Please repeat only the stretch of records running from the first line through the line that contains "(43_beam_model.md R138). -/".

#### Source information

/-- PROCESS on an illegal pair ends with step 1, whose only effect is the condition (42_cycle_synchronizer.md R121). -/
theorem process_illegal {s : State} {r : RegId} {v : Byte} (hp : s.pendingWrite = some (r, v))
    (hl : ¬ registerLegal r v) : process s = raiseFatal (.invalidRegisterValue r v) s := by
  rw [process, applyPending_illegal hp hl, orHalted_some (raiseFatal_fatal _ _)]

/-- No InvalidRegisterValue is latched. -/
def NoRegisterValueLatched (s : State) : Prop := ∀ r v, s.fatal ≠ some (.invalidRegisterValue r v)

namespace NoRegisterValueLatched

theorem of_none {s : State} (h : s.fatal = none) : NoRegisterValueLatched s := by
  simp [NoRegisterValueLatched, h]

theorem congr {s t : State} (h : NoRegisterValueLatched s) (e : t.fatal = s.fatal) : NoRegisterValueLatched t := by
  rwa [NoRegisterValueLatched, e]

theorem orHalted {s : State} {f : State → State} (h : NoRegisterValueLatched s)
    (hf : ∀ u, NoRegisterValueLatched u → NoRegisterValueLatched (f u)) : NoRegisterValueLatched (s.orHalted f) :=
  orHalted_cases (fun _ => hf s h) fun _ _ => h

/-- The check of a chip cycle raises the two vertical-sync conditions only (43_beam_model.md R138). -/
theorem vsyncCheck {s : State} (h : NoRegisterValueLatched s) : NoRegisterValueLatched (vsyncCheck s) := by
  rcases vsyncCheck_cases s with e | e <;> rw [e]
  · exact h
  · intro r v
    rw [raiseFatal_fatal, violation]
    split <;> simp

theorem emitAndCount {s : State} (h : NoRegisterValueLatched s) : NoRegisterValueLatched (emitAndCount s) :=
  h.congr (by simp only [Machine.emitAndCount, pixelEmit_eq, State.setChipCycleNum_fatal])

theorem chipCycle {s : State} (h : NoRegisterValueLatched s) : NoRegisterValueLatched (chipCycle s) :=
  (h.congr (beamAdvance_fatal s)).vsyncCheck.orHalted fun _ => emitAndCount

theorem runChipCycles (n : Nat) {s : State} (h : NoRegisterValueLatched s) :
    NoRegisterValueLatched (runChipCycles n s) := by
  induction n generalizing s with
  | zero => exact h
  | succ n ih => exact h.chipCycle.orHalted fun _ hu => ih hu

theorem catchUp {s : State} (h : NoRegisterValueLatched s) : NoRegisterValueLatched (catchUp s) := by
  unfold Machine.catchUp
  split
  · exact h.congr (State.setHung_fatal _ _)
  · exact h.runChipCycles _

/-- Step 1 raises nothing on a legal pair, and step 2 raises no InvalidRegisterValue. -/
theorem process {s : State} {r : RegId} {v : Byte} (hf : s.fatal = none) (hp : s.pendingWrite = some (r, v))
    (hl : registerLegal r v) : NoRegisterValueLatched (process s) := by
  have quiet : (applyPending s).fatal = none := by
    rw [applyPending_legal hf hp hl, State.setPendingWrite_fatal, applyHandler_legal hl, hf]
  exact (of_none quiet).orHalted fun _ => catchUp

end NoRegisterValueLatched
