-- ==== Sys2Proof/Tests/Slice0.lean ====
section
/-!
SUPPORT. The model's own tests: expected values are those of 95_test_vectors.md (its sections are named), or words
written out from the patterns of 30_encoding.md section 6. Then, for each obligation with hypotheses, a witness that
they can be met, clause by clause.
-/

namespace Sys2Proof.Tests

open Sys2Proof Sys2Proof.Machine

/-! ### Helpers -/

/-- The next state, if the answer is one. -/
def after : Host.Outcome State Fault Refusal → Option State
  | .next s => some s
  | .fault _ => none
  | .refused _ => none

/-- `DS` after one operation. -/
def dsAfter (i : Instr) (s : State) : Option DisplayState := (after (exec i s)).map (·.ds)

/-- The reset state with the two flags of the store set. -/
def ready (smooth autoStd : Bool) : State :=
  { State.reset with cfg := ⟨smooth, autoStd, .ntsc⟩ }

/-- Program P1 after step 6, `cfg.autoStd` set. -/
def busy : State :=
  { State.reset with
    ds :=
      { drawMode := 0x29#8, isPal := true, is24Bit := false, isInterlaced := true, enabled := true
        rangeX1 := 0x260#12, rangeX2 := 0xC60#12, rangeY1 := 35#10, rangeY2 := 291#10
        start := ⟨320#10, 256#9⟩, size := ⟨320#10, 512#10⟩
        startN := ⟨0x3EA00000#32, 0x3F000000#32⟩, sizeN := ⟨0x3EA00000#32, 0x3F800000#32⟩ }
    cfg := ⟨false, true, .pal⟩ }

/-- The end state of program P3: the largest rectangle at the largest start. -/
def largest : State :=
  { State.reset with
    ds :=
      { drawMode := 0x2B#8, isPal := true, is24Bit := false, isInterlaced := true, enabled := false
        rangeX1 := 0x000#12, rangeX2 := 0xFFF#12, rangeY1 := 0x000#10, rangeY2 := 0x3FF#10
        start := ⟨1022#10, 511#9⟩, size := ⟨852#10, 628#10⟩
        startN := ⟨0x3F7FC000#32, 0x3F800000#32⟩, sizeN := ⟨0x3F548000#32, 0x3F9C8000#32⟩ }
    cfg := ⟨true, false, .ntsc⟩ }

/-- `DS` with a mode (flags consistent with it) and four range registers. -/
def shape (m : BitVec 8) (x1 x2 : BitVec 12) (y1 y2 : BitVec 10) : DisplayState :=
  { DisplayState.afterReset.writeMode m with rangeX1 := x1, rangeX2 := x2, rangeY1 := y1, rangeY2 := y2 }

/-! ### Well-formedness -/

theorem test_odd_startX_is_ill_formed : (Instr.setDisplayStart 3 0).wellFormed = false := by decide

theorem test_odd_startX_pseudo_form_is_ill_formed : (PseudoForm.displayStart 1023 511).wellFormed = false := by decide

theorem test_even_startX_is_well_formed : (Instr.setDisplayStart 1022 511).wellFormed = true := by decide

/-- An ill-formed term has no word of its own: its word decodes to the masked operation. -/
theorem test_ill_formed_does_not_round_trip :
    decode (encode (.setDisplayStart 3 0)) ≠ .setDisplayStart 3 0 := by decide

/-! ### Decoding: words written out bit by bit from the patterns of 30_encoding.md section 6 -/

theorem test_decode_reset :
    decode (0b000#3 ++ 0b11111111111111111111111111111111#32) = .reset := by decide

/-- `startY = 256`, `startX = 320` with its bit 0 set in the word, every ignored bit set. -/
theorem test_decode_setDisplayStart :
    decode (0b001#3 ++ 0b1111111111111#13 ++ 0b100000000#9 ++ 0b010100000#9 ++ 0b1#1) =
      .setDisplayStart 320 256 := by decide

theorem test_decode_setHorizontalRange :
    decode (0b010#3 ++ 0b11111111#8 ++ 0b110001100000#12 ++ 0b001001100000#12) =
      .setHorizontalRange 0x260 0xC60 := by decide

theorem test_decode_setVerticalRange :
    decode (0b011#3 ++ 0b111111111111#12 ++ 0b0100100011#10 ++ 0b0000100011#10) =
      .setVerticalRange 35 291 := by decide

theorem test_decode_setMode :
    decode (0b100#3 ++ 0b111111111111111111111111#24 ++ 0b00101001#8) = .setMode 0x29 := by decide

theorem test_decode_refreshSmoothingAdjustment :
    decode (0b101#3 ++ 0b10000000000000000000000000000001#32) = .refreshSmoothingAdjustment := by decide

theorem test_decode_writeEnabled :
    decode (0b110#3 ++ 0b1111111111111111111111111111111#31 ++ 0b0#1) = .writeEnabled false := by decide

theorem test_decode_reserved7 :
    decode (0b111#3 ++ 0b00000000000000000000000000000000#32) = .reserved7 := by decide

/-- Section 2.1, the row `0x12345678` under four layouts. -/
theorem test_decode_one_word_under_each_layout :
    [1, 2, 3, 4].map (fun op => decode (transaction op 0x12345678)) =
      [.setDisplayStart 632 277, .setHorizontalRange 0x678 0x345, .setVerticalRange 0x278 0x115,
        .setMode 0x78] := by decide

/-- The row `0xFFF80001`. -/
theorem test_decode_high_bits_under_each_layout :
    [1, 2, 3, 4, 6].map (fun op => decode (transaction op 0xFFF80001)) =
      [.setDisplayStart 0 0, .setHorizontalRange 0x001 0xF80, .setVerticalRange 0x001 0x200,
        .setMode 0x01, .writeEnabled true] := by decide

/-- R37: the ports have 35 wires. -/
theorem test_wider_number_is_rejected :
    decodeTableWord 40 0x800000000 = none ∧ decodeNumber 0x800000000 = .error .widerThanATransaction := by
  exact ⟨by decide, by rfl⟩

theorem test_widest_transaction_decodes : decodeTableWord 40 0x7FFFFFFFF = some .reserved7 := by decide

/-- The transaction words of program P1. -/
theorem test_encode_program_words :
    [.reset, .setMode 0x29, .setHorizontalRange 0x260 0xC60, .setVerticalRange 35 291,
        .setDisplayStart 320 256, .writeEnabled true, .refreshSmoothingAdjustment].map encode =
      [0x000000000, 0x400000029, 0x200C60260, 0x300048C23, 0x100040140, 0x600000001, 0x500000000] := by decide

/-- R48: a host program's line. -/
theorem test_host_line :
    hostLine (.transact 0x200C60260) = some "SetHorizontalRange 0x00C60260".toList ∧
    hostLine (.transact 0x5FFFFFFFF) = some "RefreshSmoothingAdjustment".toList ∧
    hostLine (.setSmooth true) = some "cfg.smooth := 1".toList := by
  exact ⟨by rfl, by rfl, by rfl⟩

/-! ### One step: the setters -/

/-- Section 2.2: bit 0 and bits 31:19 are not part of the fields, so the gate stays closed. -/
theorem test_setDisplayStart_closed :
    [0x00000000, 0x00000001, 0xFFF80000].map (fun w => after (step ((ready false true).issue 1 w))) =
      List.replicate 3 (some (ready false true)) := by decide

/-- Program P1 step 5 and section 2.5: the stored pair and its binary32 words with smoothing on. -/
theorem test_setDisplayStart_open :
    (dsAfter (decode 0x100040141) (ready true false)).map (fun d => (d.start, d.startN, d.sizeN)) =
      some (⟨320, 256⟩, ⟨0x3EA08000, 0x3F008000⟩, ⟨0x3E800000, 0x3EF70000⟩) := by decide

/-- Section 2.2. -/
theorem test_setHorizontalRange_closed :
    after (step ((ready false true).issue 2 0xFFC00200)) = some (ready false true) := by decide

/-- Section 2.4, the inverted horizontal range: the raw ends are stored, the width is 0. -/
theorem test_setHorizontalRange_inverted :
    (dsAfter (.setHorizontalRange 0xC00 0x200) (ready true false)).map
        (fun d => (d.rangeX1, d.rangeX2, d.size, d.sizeN, d.startN)) =
      some (0xC00, 0x200, ⟨0, 247⟩, ⟨0xBB000000, 0x3EF50000⟩, ⟨0, 0⟩) := by decide

/-- Section 2.2. -/
theorem test_setVerticalRange_open :
    (dsAfter (decode 0x300094011) (ready false true)).map (fun d => (d.rangeY1, d.rangeY2, d.size)) =
      some (0x011, 0x250, ⟨256, 246⟩) := by decide

/-- Program P3 step 2, the inverted vertical range under `NEG_HEIGHT = zero` (D10). -/
theorem test_setVerticalRange_inverted :
    (dsAfter (decode 0x300004100) (ready false true)).map (fun d => (d.rangeY1, d.rangeY2, d.size, d.sizeN)) =
      some (0x100, 0x010, ⟨256, 0⟩, ⟨0x3E800000, 0x00000000⟩) := by decide

/-- Section 2.3, the row `0x00000038`, `cfg.autoStd = 1`. -/
theorem test_setMode_pal_writes_the_store :
    (after (exec (decode 0x400000038) (ready false true))).map
        (fun s => ([s.ds.isPal, s.ds.is24Bit, s.ds.isInterlaced], s.ds.size, s.cfg.videoStd, s.stdWrites)) =
      some ([true, true, true], ⟨256, 596⟩, .pal, [.pal]) := by decide

/-- Section 2.3, the row `0x00000008`, `cfg.autoStd = 0`. -/
theorem test_setMode_without_autoStd :
    (after (exec (decode 0x400000008) (ready false false))).map
        (fun s => (s.ds.isPal, s.ds.size, s.cfg.videoStd, s.stdWrites)) =
      some (true, ⟨256, 298⟩, .ntsc, []) := by decide

/-- 10_state.md R25, the write port's encoding. -/
theorem test_videoStd_code : videoStdCode (standardOf true) = 1 ∧ videoStdCode (standardOf false) = 0 := by decide

/-- Section 2.8. -/
theorem test_writeEnabled_only_bit_0 :
    [0x600000001, 0x6FFFFFFFE, 0x6FFFFFFFF].map (fun t => (dsAfter (decode t) busy).map (·.enabled)) =
      [some true, some false, some true] := by decide

/-! ### One step: refresh, reset, the reserved select -/

/-- Section 2.7, first row. -/
theorem test_refresh_smooth :
    (dsAfter .refreshSmoothingAdjustment (busy.driveSmooth true)).map (fun d => (d.startN, d.sizeN)) =
      some (⟨f32 321 1024, f32 257 512⟩, ⟨f32 318 1024, f32 510 512⟩) := by decide

/-- Section 2.7, third row; the words are those of section 2.5. -/
theorem test_refresh_zero_rectangle :
    (dsAfter .refreshSmoothingAdjustment
        { ready true false with ds := { DisplayState.afterReset with size := ⟨0, 0⟩ } }).map
        (fun d => (d.startN, d.sizeN)) =
      some (⟨0x3A800000, 0x3B000000⟩, ⟨0xBB000000, 0xBB800000⟩) := by decide

/-- Section 2.6, second row: the first `Reset` under smoothing. -/
theorem test_first_reset_smooth :
    (after (exec .reset { State.powerOn with cfg := ⟨true, false, .pal⟩ })).map
        (fun s => (s.ds.startN, s.ds.sizeN, s.cfg.videoStd, s.stdWrites)) =
      some (⟨0x3A800000, 0x3B000000⟩, ⟨0x3E7E0000, 0x3EF50000⟩, .pal, []) := by decide

/-- Section 2.6, last row: a start pair left stale. -/
theorem test_later_reset_leaves_a_stale_pair :
    (dsAfter .reset (ready true false)).map (fun d => (d.startN, d.sizeN)) =
      some (⟨0, 0⟩, ⟨0x3E7E0000, 0x3EF50000⟩) := by decide

/-- Section 2.8: refused, not a no-op. -/
theorem test_reserved_select_is_refused : step (busy.issue 7 0) = .refused .reservedSelect := rfl

/-- 10_state.md R27: a read before the first `Reset`. -/
theorem test_cold_read_faults :
    step { State.powerOn with script := [.read .sizeW] } = .fault .readBeforeFirstReset := rfl

/-- The read ports of `size` in the end state of P3. -/
theorem test_read_ports :
    (after (step { largest with script := [.read .sizeH] })).map (·.reads) = some [(.sizeH, 628)] := by decide

/-! ### The Deriver and the normalizers (sections 2.4 and 2.5) -/

theorem test_eight_selectors :
    [0x00, 0x40, 0x01, 0x41, 0x02, 0x42, 0x03, 0x43].map
        (fun m => derivedWidth (shape m 0x200 0xC00 0x010 0x250)) =
      [256, 364, 320, 364, 512, 364, 640, 364] := by decide

theorem test_width_rounding :
    [0, 9, 10, 19, 20, 59, 60, 70, 3413, 4095].map (fun x2 => derivedWidth (shape 0x00 0 x2 0x010 0x250)) =
      [0, 0, 0, 0, 4, 4, 8, 8, 340, 340] := by decide

theorem test_height_50Hz_interlaced :
    [(0, 314), (35, 291), (300, 400), (314, 313), (400, 300)].map
        (fun (y : BitVec 10 × BitVec 10) => derivedHeight (shape 0x28 0 0 y.1 y.2)) =
      [628, 512, 28, 0, 0] := by decide

/-- The inverted rows under the other settings of `NEG_HEIGHT`. -/
theorem test_negHeight_readings :
    [NegHeight.zero, .full, .negative].map (fun r => (frameHeight r 263 256 16, frameHeight r 314 314 300)) =
      [(0, 0), (263, 314), (-240, -14)] := by decide

/-- 70_reset_and_hazards.md R89: with `COLD_GATES_FIRE` false, from zero contents, no write of the store. -/
theorem test_cold_gates_closed :
    (State.resetEngine false { State.powerOn with cfg := ⟨true, true, .pal⟩ }).stdWrites = [] ∧
    (State.resetEngine false { State.powerOn with cfg := ⟨true, true, .pal⟩ }).ds.startN = ⟨0, 0⟩ := by decide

########

_Output for this exercise_.
/-- PROCESS on an illegal pair ends with step 1, whose only effect is the condition (42_cycle_synchronizer.md R121). -/
theorem process_illegal {s : State} {r : RegId} {v : Byte} (hp : s.pendingWrite = some (r, v))
    (hl : ¬ registerLegal r v) : process s = raiseFatal (.invalidRegisterValue r v) s := by
  rw [process, applyPending_illegal hp hl, orHalted_some (raiseFatal_fatal _ _)]

/-- No InvalidRegisterValue is latched. -/
def NoRegisterValueLatched (s : State) : Prop := ∀ r v, s.fatal ≠ some (.invalidRegisterValue r v)

namespace NoRegisterValueLatched

theorem of_none {s : State} (h : s.fatal = none) : NoRegisterValueLatched s := by
  simp [NoRegisterValueLatched, h]

theorem congr {s t : State} (h : NoRegisterValueLatched s) (e : t.fatal = s.fatal) : NoRegisterValueLatched t := by
  rwa [NoRegisterValueLatched, e]

theorem orHalted {s : State} {f : State → State} (h : NoRegisterValueLatched s)
    (hf : ∀ u, NoRegisterValueLatched u → NoRegisterValueLatched (f u)) : NoRegisterValueLatched (s.orHalted f) :=
  orHalted_cases (fun _ => hf s h) fun _ _ => h

/-- The check of a chip cycle raises the two vertical-sync conditions only (43_beam_model.md R138). -/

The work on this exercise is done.